_Work instruction_
Report the count of lines below in which the string "afterColumn" occurs; include nothing else.

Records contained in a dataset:

-- ==== Sys2Proof/Machine/Stream.lean ====
section
/-! DEFINITION. A running stream: columns (R135, R147), row boundaries (R168), drain stalls (R139) and the exponent step
(R141). -/

namespace Sys2Proof.Machine

open Sys2Proof

/-! ### Row boundaries (R168) -/

/-- The requests that wait for a bank and may be served at its boundary, in order of arrival; `below`: those alone that go
before a migration copy (R106). -/
def bankReqs (s : State) (k c b : Nat) (below : Bool) : List FarReq :=
  (stackAt s k).reqs.filter (fun r => r.loc.chan == c && reqBank s k r == b && firstOfSource s k r && !enginesAbove s k r
    && !(below && r.port == 4 && decide (3 < r.engine)))

/-- R168 step 5: the requests that wait for a bank are served in the order of R58. -/
def serveBankN (k c b : Nat) (below : Bool) : (fuel : Nat) → State → State
  | 0, s => s
  | f + 1, s =>
    match pickOf s k (bankReqs s k c b below) with
    | none => s
    | some r =>
      let s := setBank s k c b (bankAfter s k r (stackAt s k).reqs)
      let s := modStack s k (fun st => { st with reqs := st.reqs.filter (fun q => q.id != r.id) })
      serveBankN k c b below f (performChecked s k r)

/-- R169: a migration copy of the working bank's row waits for it. -/
def copyWaits (s : State) (k c w : Nat) : Bool :=
  let ch := chanAt s k c
  decide (ch.spSt = .migrating) && ch.copying && ch.spLayer == w / 4 && !ch.copied.contains (w % 4)

/-- R115, R169: the remap copy of the working bank waits for it. -/
def remapWaits (s : State) (k c w : Nat) : Bool :=
  let ch := chanAt s k c
  decide (ch.progress < 16384) && (match ch.remapping with | some (_, x) => x == w | none => false)

/-- R168 step 5: the remap copy, requests and the migration copy of the bank, in the order of R106. -/
def serveBank (s : State) (k c w b : Nat) : State :=
  let s := if remapWaits s k c w then remapRow s k c else s
  let n := (stackAt s k).reqs.length
  let s := if copyWaits s k c w then migrateBank (serveBankN k c b true n s) k c (w % 4) else s
  serveBankN k c b false n s

/-- R168 step 3: every repair queued for the bank. -/
def repairBankN (k c b : Nat) : (fuel : Nat) → State → State
  | 0, s => s
  | f + 1, s =>
    match queuedRepair s k c b with
    | none => s
    | some l => repairBankN k c b f (checkQuernUe (repairRow s k l false) k l)

/-- R168 step 4: every owed refresh is repaid. -/
def repayBank (s : State) (k c b : Nat) : State :=
  let x := bankAt s k c b
  setBank s k c b { refreshBank x x.owed with owed := 0 }

/-- R166, R167: the bank must yield at a boundary: it is among the newest above the allowance, or a bank waits for a place. -/
def mustYield (s : State) (k c w : Nat) : Bool :=
  let ch := chanAt s k c
  (ch.streaming.take (ch.streaming.length - allow s k)).contains w || !(admissible s k c).isEmpty

/-- R165, R168: the bank is at a row boundary: its stream is, or no stream of it is under way (log 73). -/
def atRowBoundary (q : Quern) : Bool :=
  q.atBoundary || (match q.st with
    | .stream => false
    | .held => false
    | .exp => false
    | _ => true)

/-- ROW_BOUNDARY (R168): steps 2–5, then the stream's next row. Without fed columns the bank stays at the boundary, with the
row of its stream open. Accesses of the module that wait for the bank can be served until the next column (R62). -/
def rowBoundary (stack : Fin 12) (chan : Fin 32) (bank : Fin 64) (s : State) : State :=
  let k := stack.val
  let c := chan.val
  let w := bank.val
  let b := quernBank s k c w
  if !atRowBoundary (quernOf s k c w) ∨ !(chanAt s k c).streaming.contains w then s
  else
    let yields := mustYield s k c w
    let repairs := (queuedRepair s k c b).isSome
    let waits := !(bankReqs s k c b false).isEmpty || copyWaits s k c w || remapWaits s k c w
    let s := if yields then yieldBank s k c w else if repairs || waits then noteHold s k c else s
    let s := repairBankN k c b (stackAt s k).repairs.length s
    let s := if yields || repairs || waits then repayBank s k c b else s
    let s := serveBank s k c w b
    if yields then s
    else
      let q := quernOf s k c w
      let s := setBank s k c b { bankAt s k c b with openRow := streamRow q, streak := 0, gate := true }
      modQuernOf s k c w (fun q => { q with atBoundary := q.atBoundary && q.feeds.isEmpty })

/-! ### Columns -/

/-- R93, R100, R101, R124, R125, R147: what the quern's column code counts, and the repair request of the row's first bad
column (`ask`); R109: a column that it reports uncorrectable waits for the row's decode. -/
def noteQuernCol (s : State) (k c w row col : Nat) (cls : ColCls) (ask : Bool) : State :=
  let b := quernBank s k c w
  let l : Loc := { chan := c, layer := w / 4, bank := w % 4, row := row }
  match cls with
  | .dataBit _ => noteCe (count s (oStk k kQce)) k c (b / 4) l.layer
  | .checkBit => noteCe (count s (oStk k kQce)) k c (b / 4) l.layer
  | .clean => s
  | other =>
    let s := count s (oStk k kQue)
    let s := if other = .bad then noteUe s k c (b / 4) (b % 4) row col 2 else s
    let s := if ask then requestRepair s k l else s
    modStack s k (fun st => { st with
      asked := if other = .bad ∧ st.repairs.contains l then st.asked ++ [(l, col, s.time)] else st.asked })

/-- A column that the quern's code finds uncorrectable or poisoned. -/
def colBad (cls : ColCls) : Bool := decide (cls = .bad) || decide (cls = .poisoned)

/-- The stream after column x of its feeds, at position p: FINISH at its last, EXP at a block's last key (R148), a boundary
at the row's end. -/
def afterColumn (q : Quern) (p x : Nat) : Quern :=
  let w := q.word
  let q := skipExcluded { q with col := p + 1, feeds := eatFeeds 1 q.feeds, want := some (x / 64) }
  if streamCols w ≤ nextRead w (p + 1) then { q with st := .finish, feeds := [], want := none }
  else
    let q := if atExponent w p then { q with st := .exp } else q
    match nextFeed q with
    | some y => { q with atBoundary := y / 64 != x / 64 }
    | none => { q with atBoundary := x % 64 == 63 }

/-- R139: a drain copy that falls due cannot be made at once. -/
def copyStalls (s : State) (k c : Nat) (q : Quern) : Bool :=
  drainDue q.word q.col && (!q.drain.isEmpty || (match treeAt s k c q.tree with
    | some t => !treeRoom t q.rank
    | none => false))

/-- COLUMN_DELIVERED (R135): the next column of an open row enters the quern. -/
def columnDelivered (stack : Fin 12) (chan : Fin 32) (bank : Fin 64) (s : State) : State :=
  let k := stack.val
  let c := chan.val
  let w := bank.val
  let q := quernOf s k c w
  match nextFeed q with
  | none => s
  | some x =>
    let row := x / 64
    let open' := (bankAt s k c (quernBank s k c w)).openRow == some row
    if q.st ≠ .stream ∨ q.stalled ∨ q.atBoundary ∨ !open' ∨ clockHeld s (.stack stack) ∨ !(chanAt s k c).streaming.contains w then s
    else
      let key := quernRowKey s k c w row
      let cls := (colState s key (x % 64)).cls
      let due := copyStalls s k c q
      let st := quernColumn q q.col (readCol s key (x % 64) none).1 (colBad cls)
      let nq := afterColumn st.q q.col x
      let nq := if due then { nq with stalled := true, flags := setFld nq.flags 5 5 1 } else nq
      let nq := if colBad cls then { nq with askedRow := some row } else nq
      let b := quernBank s k c w
      let s := if (bankAt s k c b).gate then setBank s k c b { bankAt s k c b with gate := false } else s
      let s := applyStep s k c w { st with q := nq }
      let s := countIf s due (oQrn k qStall)
      let s := caused s (chanTag s k c) 0xFFF (fun s => noteQuernCol s k c w row (x % 64) cls (q.askedRow != some row))
      let s := pump s k c w
      let s := if due then yieldStalled s k c else s
      settleSync s k c w

/-- DRAIN_STALL_RELEASE (R139): the buffer has emptied and the tailrace has taken a unit of the copy that waited, so the copy
is made and the quern resumes. -/
def drainStallRelease (stack : Fin 12) (chan : Fin 32) (bank : Fin 64) (s : State) : State :=
  let s := pump s stack chan bank
  if (quernOf s stack chan bank).stalled ∧ (quernOf s stack chan bank).drain.length < 8 then
    settleSync (modQuernOf s stack chan bank (fun q => { q with stalled := false })) stack chan bank
  else s

/-- EXPONENT_STEP_DONE (R141): p, l and the header of the block; the values stream next. -/
def exponentStepDone (stack : Fin 12) (chan : Fin 32) (bank : Fin 64) (s : State) : State :=
  let k := stack.val
  let c := chan.val
  let w := bank.val
  let q := quernOf s k c w
  if q.st ≠ .exp ∨ clockHeld s (.stack stack) then s
  else
    let st := exponentStep q ((q.col - 1) / areaCols q.word)
    let held := !(chanAt s k c).streaming.contains w
    let s := applyStep s k c w { st with q := { st.q with st := if held then .held else .stream } }
    settleSync (pump s k c w) k c w

end Sys2Proof.Machine
end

_Solution for this problem_
2